Working data:
╔══

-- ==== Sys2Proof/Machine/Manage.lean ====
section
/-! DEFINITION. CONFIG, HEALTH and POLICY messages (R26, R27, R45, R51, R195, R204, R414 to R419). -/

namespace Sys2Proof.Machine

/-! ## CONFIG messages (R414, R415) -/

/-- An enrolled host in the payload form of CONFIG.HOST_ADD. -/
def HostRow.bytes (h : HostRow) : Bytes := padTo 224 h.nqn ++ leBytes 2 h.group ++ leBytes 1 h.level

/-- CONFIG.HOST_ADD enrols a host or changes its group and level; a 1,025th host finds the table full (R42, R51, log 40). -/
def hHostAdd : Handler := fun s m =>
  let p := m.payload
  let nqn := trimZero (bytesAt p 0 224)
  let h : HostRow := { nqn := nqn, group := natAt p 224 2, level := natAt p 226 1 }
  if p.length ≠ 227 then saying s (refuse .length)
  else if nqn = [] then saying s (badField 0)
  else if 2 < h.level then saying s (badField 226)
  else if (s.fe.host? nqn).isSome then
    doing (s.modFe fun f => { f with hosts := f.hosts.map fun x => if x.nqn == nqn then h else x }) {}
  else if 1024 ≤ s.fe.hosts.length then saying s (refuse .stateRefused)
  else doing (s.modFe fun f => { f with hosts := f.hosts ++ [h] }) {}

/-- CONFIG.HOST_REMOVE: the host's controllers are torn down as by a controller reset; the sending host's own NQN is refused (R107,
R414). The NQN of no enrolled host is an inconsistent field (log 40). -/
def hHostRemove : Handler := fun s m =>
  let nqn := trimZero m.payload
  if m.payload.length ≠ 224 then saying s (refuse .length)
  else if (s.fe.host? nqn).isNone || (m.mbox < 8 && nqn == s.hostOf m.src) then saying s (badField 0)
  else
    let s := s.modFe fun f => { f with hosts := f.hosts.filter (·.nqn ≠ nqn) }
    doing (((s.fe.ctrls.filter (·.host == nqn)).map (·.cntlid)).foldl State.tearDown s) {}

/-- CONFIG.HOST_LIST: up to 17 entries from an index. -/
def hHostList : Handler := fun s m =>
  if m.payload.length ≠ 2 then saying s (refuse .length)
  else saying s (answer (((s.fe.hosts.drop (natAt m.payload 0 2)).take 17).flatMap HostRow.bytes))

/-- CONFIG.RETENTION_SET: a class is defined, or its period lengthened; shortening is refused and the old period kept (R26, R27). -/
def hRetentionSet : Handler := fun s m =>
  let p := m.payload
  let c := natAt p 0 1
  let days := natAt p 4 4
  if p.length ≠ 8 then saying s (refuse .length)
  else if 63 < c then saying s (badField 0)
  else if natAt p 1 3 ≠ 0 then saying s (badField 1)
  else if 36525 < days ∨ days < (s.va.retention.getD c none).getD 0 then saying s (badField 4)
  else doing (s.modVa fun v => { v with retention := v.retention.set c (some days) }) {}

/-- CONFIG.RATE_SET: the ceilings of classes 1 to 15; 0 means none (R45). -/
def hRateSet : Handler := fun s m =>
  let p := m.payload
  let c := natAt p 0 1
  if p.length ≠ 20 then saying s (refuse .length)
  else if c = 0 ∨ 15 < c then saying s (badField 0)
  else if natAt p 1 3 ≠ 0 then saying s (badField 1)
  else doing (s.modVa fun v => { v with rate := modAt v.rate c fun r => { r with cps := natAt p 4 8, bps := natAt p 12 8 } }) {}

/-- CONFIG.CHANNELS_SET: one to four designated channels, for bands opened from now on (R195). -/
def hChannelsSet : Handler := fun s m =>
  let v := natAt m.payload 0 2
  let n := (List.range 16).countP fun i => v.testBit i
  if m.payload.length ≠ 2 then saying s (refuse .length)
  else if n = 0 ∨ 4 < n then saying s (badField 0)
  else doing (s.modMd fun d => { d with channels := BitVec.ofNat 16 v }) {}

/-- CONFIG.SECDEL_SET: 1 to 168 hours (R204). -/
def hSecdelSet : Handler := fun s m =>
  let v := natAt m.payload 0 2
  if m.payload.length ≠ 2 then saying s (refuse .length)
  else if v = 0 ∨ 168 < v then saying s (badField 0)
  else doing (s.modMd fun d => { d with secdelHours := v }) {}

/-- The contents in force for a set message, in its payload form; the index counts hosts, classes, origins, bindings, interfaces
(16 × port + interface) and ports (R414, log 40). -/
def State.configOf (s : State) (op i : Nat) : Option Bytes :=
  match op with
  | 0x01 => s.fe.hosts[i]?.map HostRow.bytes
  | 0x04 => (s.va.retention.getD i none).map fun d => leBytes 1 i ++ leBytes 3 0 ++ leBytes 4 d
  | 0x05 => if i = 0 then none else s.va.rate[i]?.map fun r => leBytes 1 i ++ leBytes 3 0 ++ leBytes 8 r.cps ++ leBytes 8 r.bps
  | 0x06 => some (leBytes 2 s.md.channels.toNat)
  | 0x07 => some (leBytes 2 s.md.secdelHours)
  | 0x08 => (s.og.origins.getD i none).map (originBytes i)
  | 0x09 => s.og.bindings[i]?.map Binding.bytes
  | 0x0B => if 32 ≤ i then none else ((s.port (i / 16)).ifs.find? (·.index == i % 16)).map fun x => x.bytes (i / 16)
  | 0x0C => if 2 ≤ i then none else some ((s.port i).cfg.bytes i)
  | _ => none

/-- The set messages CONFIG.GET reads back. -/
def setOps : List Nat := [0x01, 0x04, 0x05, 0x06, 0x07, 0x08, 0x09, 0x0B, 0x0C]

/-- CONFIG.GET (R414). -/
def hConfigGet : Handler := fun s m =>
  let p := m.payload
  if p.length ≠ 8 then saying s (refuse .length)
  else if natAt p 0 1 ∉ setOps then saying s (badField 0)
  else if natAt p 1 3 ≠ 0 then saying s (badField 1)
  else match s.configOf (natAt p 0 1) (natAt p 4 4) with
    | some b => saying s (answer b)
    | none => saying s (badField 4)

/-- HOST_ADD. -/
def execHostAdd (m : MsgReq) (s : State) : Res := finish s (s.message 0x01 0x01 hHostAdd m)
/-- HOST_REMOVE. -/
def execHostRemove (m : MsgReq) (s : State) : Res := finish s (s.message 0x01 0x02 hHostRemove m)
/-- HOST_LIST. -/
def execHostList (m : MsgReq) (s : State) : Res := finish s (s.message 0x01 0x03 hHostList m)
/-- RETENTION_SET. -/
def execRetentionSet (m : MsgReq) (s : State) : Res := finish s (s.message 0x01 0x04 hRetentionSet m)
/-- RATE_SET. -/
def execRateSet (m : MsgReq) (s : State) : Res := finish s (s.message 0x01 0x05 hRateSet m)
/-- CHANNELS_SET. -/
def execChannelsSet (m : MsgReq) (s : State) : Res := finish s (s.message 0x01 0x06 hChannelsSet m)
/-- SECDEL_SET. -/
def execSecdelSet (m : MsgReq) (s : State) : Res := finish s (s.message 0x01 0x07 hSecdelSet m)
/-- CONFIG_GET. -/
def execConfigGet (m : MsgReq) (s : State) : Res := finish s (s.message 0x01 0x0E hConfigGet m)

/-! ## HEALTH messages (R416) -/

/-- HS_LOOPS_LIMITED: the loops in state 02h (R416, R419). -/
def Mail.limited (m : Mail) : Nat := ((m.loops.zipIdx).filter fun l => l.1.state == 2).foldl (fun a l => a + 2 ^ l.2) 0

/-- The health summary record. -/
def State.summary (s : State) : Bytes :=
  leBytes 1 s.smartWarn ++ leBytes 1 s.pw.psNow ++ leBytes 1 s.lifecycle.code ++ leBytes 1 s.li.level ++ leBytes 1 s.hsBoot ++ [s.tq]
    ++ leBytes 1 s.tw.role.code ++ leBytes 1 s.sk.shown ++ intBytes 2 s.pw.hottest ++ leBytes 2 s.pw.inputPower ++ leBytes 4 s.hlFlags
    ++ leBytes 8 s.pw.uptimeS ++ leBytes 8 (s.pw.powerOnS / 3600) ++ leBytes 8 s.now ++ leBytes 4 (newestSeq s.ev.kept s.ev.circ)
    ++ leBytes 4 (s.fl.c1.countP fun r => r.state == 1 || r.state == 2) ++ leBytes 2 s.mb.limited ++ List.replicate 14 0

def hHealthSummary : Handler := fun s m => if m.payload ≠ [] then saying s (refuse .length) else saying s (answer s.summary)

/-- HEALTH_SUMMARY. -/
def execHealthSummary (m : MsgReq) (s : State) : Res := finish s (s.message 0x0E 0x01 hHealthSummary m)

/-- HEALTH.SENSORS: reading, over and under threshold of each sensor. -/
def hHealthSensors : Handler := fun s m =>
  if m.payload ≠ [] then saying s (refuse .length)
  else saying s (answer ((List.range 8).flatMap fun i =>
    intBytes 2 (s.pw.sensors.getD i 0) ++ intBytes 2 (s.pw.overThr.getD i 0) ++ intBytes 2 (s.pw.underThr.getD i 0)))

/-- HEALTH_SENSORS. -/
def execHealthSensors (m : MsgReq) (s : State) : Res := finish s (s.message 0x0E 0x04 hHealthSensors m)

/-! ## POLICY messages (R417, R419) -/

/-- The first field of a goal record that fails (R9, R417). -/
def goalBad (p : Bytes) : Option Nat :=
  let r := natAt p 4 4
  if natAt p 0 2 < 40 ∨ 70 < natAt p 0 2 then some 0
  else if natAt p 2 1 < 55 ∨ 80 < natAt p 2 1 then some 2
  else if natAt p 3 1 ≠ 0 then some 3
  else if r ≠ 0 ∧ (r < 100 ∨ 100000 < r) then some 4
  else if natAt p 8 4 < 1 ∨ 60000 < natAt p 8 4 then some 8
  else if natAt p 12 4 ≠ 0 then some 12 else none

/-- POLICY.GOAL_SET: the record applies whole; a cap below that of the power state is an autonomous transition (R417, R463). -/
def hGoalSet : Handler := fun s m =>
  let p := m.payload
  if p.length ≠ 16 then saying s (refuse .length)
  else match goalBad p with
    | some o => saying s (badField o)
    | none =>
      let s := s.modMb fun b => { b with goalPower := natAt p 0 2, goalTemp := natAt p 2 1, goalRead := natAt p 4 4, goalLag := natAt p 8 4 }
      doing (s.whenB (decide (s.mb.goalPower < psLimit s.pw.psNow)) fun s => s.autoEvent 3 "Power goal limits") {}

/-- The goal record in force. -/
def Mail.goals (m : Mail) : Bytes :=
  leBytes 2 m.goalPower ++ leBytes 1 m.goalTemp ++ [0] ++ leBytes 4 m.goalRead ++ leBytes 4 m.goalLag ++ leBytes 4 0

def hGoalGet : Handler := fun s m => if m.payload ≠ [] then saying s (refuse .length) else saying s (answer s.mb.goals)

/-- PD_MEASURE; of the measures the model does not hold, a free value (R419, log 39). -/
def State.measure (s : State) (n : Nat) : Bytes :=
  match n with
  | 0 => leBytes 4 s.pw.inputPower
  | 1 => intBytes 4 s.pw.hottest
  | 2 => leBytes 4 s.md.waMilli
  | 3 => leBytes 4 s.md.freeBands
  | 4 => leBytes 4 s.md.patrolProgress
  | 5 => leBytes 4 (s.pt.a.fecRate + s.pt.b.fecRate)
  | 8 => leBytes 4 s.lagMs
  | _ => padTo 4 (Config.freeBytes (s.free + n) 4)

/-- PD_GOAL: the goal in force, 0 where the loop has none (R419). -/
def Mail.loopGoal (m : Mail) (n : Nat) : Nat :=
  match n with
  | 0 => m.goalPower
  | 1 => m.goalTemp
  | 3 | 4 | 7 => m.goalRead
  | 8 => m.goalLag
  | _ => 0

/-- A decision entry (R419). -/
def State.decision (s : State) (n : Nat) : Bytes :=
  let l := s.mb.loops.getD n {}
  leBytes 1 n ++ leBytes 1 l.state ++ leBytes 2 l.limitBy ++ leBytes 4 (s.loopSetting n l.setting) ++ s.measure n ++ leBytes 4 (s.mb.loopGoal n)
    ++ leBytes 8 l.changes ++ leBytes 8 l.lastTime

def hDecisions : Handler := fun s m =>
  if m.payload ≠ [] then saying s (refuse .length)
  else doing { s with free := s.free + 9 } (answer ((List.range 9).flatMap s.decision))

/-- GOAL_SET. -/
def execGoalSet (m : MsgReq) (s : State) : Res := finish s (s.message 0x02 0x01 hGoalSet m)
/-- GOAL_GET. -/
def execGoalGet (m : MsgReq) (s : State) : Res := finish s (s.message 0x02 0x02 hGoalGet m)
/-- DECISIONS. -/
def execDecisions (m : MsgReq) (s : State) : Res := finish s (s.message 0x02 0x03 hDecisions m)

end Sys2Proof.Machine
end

╚══
╔══

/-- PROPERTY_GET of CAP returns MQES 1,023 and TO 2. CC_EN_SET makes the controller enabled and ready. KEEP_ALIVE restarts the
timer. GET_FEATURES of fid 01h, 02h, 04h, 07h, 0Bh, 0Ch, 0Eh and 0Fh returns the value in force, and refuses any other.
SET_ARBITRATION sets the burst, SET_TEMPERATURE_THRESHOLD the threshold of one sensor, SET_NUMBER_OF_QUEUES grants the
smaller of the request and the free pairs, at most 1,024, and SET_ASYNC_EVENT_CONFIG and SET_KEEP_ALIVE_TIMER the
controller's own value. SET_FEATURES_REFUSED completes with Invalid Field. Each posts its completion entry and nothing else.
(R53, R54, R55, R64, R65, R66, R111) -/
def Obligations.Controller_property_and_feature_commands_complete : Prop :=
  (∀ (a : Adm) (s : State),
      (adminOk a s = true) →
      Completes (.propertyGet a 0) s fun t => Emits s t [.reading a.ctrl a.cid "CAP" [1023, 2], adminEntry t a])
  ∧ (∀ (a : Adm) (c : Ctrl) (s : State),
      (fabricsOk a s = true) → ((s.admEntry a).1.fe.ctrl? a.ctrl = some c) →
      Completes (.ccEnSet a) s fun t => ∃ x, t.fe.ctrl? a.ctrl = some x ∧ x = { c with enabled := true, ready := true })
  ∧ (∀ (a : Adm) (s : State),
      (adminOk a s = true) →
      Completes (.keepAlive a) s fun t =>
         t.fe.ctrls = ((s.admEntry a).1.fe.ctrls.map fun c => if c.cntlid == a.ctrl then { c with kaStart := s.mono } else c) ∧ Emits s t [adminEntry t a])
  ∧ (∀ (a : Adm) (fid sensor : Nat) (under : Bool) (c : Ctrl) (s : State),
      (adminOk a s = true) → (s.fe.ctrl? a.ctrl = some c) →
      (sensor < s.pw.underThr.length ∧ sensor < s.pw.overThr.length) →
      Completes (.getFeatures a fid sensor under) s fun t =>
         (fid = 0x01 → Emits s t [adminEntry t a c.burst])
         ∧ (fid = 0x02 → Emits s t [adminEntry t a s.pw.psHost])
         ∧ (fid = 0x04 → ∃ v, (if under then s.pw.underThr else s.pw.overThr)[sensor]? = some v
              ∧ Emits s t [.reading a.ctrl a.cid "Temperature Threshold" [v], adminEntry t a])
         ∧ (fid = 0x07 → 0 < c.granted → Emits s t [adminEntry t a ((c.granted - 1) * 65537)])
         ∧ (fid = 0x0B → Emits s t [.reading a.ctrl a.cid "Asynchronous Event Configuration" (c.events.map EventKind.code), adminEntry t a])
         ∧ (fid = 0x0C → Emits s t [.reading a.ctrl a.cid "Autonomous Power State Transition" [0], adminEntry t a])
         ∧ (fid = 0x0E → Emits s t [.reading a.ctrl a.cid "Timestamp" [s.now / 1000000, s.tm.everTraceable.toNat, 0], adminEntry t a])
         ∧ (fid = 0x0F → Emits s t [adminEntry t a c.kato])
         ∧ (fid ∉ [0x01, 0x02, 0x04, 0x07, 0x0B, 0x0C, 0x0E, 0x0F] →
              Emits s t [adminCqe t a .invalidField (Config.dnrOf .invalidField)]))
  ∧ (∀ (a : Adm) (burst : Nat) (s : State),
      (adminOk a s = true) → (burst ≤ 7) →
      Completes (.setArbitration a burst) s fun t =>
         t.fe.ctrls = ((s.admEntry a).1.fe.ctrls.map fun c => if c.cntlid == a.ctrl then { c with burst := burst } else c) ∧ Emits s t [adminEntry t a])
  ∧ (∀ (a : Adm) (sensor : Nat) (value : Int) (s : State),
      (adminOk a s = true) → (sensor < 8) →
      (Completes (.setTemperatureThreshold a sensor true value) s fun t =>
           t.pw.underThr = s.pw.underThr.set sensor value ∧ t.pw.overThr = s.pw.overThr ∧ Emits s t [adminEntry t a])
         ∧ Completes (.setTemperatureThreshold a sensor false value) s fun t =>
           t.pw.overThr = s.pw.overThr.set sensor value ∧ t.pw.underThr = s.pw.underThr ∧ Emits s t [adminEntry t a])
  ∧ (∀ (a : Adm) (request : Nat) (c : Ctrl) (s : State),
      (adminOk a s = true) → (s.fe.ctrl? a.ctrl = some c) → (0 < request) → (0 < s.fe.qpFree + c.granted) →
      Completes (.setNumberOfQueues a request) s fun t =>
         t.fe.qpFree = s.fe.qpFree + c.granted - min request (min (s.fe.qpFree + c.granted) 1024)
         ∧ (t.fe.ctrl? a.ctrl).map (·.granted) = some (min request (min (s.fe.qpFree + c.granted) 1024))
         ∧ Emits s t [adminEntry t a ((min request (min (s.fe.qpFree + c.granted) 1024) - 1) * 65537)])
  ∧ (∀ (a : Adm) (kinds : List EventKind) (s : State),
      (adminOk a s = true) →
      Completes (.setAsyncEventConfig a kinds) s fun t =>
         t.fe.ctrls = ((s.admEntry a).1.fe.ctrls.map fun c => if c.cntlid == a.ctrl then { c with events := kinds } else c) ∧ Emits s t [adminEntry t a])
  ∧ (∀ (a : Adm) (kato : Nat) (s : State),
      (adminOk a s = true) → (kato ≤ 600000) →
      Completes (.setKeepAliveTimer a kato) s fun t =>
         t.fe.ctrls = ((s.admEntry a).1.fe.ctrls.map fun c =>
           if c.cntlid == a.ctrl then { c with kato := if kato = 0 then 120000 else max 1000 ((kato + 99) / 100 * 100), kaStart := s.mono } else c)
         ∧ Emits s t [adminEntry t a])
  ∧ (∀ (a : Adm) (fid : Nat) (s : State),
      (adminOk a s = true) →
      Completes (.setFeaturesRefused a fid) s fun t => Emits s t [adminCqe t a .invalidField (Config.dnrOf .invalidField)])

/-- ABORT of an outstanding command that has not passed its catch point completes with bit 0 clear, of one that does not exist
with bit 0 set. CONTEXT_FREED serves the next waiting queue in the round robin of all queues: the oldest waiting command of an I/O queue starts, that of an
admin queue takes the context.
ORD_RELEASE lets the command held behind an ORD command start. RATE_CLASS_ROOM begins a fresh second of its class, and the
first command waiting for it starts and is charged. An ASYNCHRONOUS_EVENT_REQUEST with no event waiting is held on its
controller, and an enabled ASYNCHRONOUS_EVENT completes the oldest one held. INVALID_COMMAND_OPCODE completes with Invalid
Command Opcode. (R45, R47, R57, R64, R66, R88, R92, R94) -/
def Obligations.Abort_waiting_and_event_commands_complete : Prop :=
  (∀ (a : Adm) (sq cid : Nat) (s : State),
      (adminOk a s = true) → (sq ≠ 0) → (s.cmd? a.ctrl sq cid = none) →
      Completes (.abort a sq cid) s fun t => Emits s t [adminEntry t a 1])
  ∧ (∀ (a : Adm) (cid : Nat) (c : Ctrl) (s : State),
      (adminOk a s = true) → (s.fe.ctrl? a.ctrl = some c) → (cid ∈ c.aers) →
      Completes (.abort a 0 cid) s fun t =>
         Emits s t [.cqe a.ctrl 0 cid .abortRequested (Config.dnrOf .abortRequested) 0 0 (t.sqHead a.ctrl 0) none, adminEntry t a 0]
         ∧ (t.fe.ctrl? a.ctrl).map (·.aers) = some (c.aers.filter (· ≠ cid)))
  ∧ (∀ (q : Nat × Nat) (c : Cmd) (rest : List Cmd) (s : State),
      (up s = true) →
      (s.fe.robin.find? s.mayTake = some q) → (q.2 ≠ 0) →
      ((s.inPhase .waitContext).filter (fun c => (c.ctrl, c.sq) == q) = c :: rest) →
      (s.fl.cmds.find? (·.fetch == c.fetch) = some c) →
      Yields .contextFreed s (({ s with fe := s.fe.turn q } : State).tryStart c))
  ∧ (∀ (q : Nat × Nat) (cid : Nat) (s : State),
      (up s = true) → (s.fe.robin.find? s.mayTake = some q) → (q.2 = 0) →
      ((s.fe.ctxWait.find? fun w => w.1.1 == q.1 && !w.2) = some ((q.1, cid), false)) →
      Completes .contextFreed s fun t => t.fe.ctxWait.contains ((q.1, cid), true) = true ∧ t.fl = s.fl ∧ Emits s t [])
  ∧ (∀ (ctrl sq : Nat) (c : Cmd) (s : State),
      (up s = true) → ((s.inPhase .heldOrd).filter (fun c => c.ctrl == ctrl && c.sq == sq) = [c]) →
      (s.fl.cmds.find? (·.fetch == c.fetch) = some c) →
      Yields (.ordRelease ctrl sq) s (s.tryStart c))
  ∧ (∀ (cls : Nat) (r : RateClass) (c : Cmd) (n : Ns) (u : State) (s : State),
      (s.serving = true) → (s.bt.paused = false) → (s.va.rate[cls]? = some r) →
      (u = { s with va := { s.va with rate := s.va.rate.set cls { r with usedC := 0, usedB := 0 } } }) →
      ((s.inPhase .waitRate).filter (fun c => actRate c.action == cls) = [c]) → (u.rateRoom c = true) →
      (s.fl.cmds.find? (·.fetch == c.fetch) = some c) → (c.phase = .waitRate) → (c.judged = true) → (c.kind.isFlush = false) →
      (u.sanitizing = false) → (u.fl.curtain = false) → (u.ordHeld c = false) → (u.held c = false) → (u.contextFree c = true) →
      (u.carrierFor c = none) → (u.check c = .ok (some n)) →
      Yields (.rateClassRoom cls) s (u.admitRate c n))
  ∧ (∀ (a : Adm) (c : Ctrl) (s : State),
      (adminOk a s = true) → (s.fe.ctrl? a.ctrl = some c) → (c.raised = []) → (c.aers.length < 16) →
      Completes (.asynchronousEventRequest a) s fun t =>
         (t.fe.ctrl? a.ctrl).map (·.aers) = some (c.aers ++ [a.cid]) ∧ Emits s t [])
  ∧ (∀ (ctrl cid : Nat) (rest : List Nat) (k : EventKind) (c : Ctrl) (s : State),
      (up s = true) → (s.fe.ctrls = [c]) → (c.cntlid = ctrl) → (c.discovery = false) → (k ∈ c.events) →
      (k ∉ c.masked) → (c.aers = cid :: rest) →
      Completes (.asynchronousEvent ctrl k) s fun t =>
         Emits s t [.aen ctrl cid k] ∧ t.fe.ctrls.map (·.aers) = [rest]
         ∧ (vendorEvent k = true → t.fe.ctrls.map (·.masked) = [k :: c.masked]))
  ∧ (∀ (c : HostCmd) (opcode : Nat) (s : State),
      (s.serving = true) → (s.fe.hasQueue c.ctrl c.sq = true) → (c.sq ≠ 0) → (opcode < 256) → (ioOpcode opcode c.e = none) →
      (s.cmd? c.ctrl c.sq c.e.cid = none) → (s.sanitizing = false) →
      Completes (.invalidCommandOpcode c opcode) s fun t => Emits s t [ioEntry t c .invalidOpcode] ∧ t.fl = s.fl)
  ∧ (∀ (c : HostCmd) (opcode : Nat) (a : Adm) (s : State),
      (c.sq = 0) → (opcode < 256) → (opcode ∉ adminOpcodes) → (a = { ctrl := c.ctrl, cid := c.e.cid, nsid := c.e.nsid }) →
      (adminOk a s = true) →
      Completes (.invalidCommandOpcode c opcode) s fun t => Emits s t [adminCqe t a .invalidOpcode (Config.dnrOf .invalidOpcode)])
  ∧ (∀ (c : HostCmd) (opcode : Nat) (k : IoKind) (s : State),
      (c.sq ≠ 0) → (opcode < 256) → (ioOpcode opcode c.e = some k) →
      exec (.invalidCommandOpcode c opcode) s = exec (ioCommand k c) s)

╚══
╔══

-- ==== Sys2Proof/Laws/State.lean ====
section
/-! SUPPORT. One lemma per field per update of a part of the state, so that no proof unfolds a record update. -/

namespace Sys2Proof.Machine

╚══

Try it: Copy the entries above exactly, but only from the line holding "(kinds : List" through the line holding "with bit 0 set.", both included.

Response area:
  ∧ (∀ (a : Adm) (kinds : List EventKind) (s : State),
      (adminOk a s = true) →
      Completes (.setAsyncEventConfig a kinds) s fun t =>
         t.fe.ctrls = ((s.admEntry a).1.fe.ctrls.map fun c => if c.cntlid == a.ctrl then { c with events := kinds } else c) ∧ Emits s t [adminEntry t a])
  ∧ (∀ (a : Adm) (kato : Nat) (s : State),
      (adminOk a s = true) → (kato ≤ 600000) →
      Completes (.setKeepAliveTimer a kato) s fun t =>
         t.fe.ctrls = ((s.admEntry a).1.fe.ctrls.map fun c =>
           if c.cntlid == a.ctrl then { c with kato := if kato = 0 then 120000 else max 1000 ((kato + 99) / 100 * 100), kaStart := s.mono } else c)
         ∧ Emits s t [adminEntry t a])
  ∧ (∀ (a : Adm) (fid : Nat) (s : State),
      (adminOk a s = true) →
      Completes (.setFeaturesRefused a fid) s fun t => Emits s t [adminCqe t a .invalidField (Config.dnrOf .invalidField)])

/-- ABORT of an outstanding command that has not passed its catch point completes with bit 0 clear, of one that does not exist
with bit 0 set. CONTEXT_FREED serves the next waiting queue in the round robin of all queues: the oldest waiting command of an I/O queue starts, that of an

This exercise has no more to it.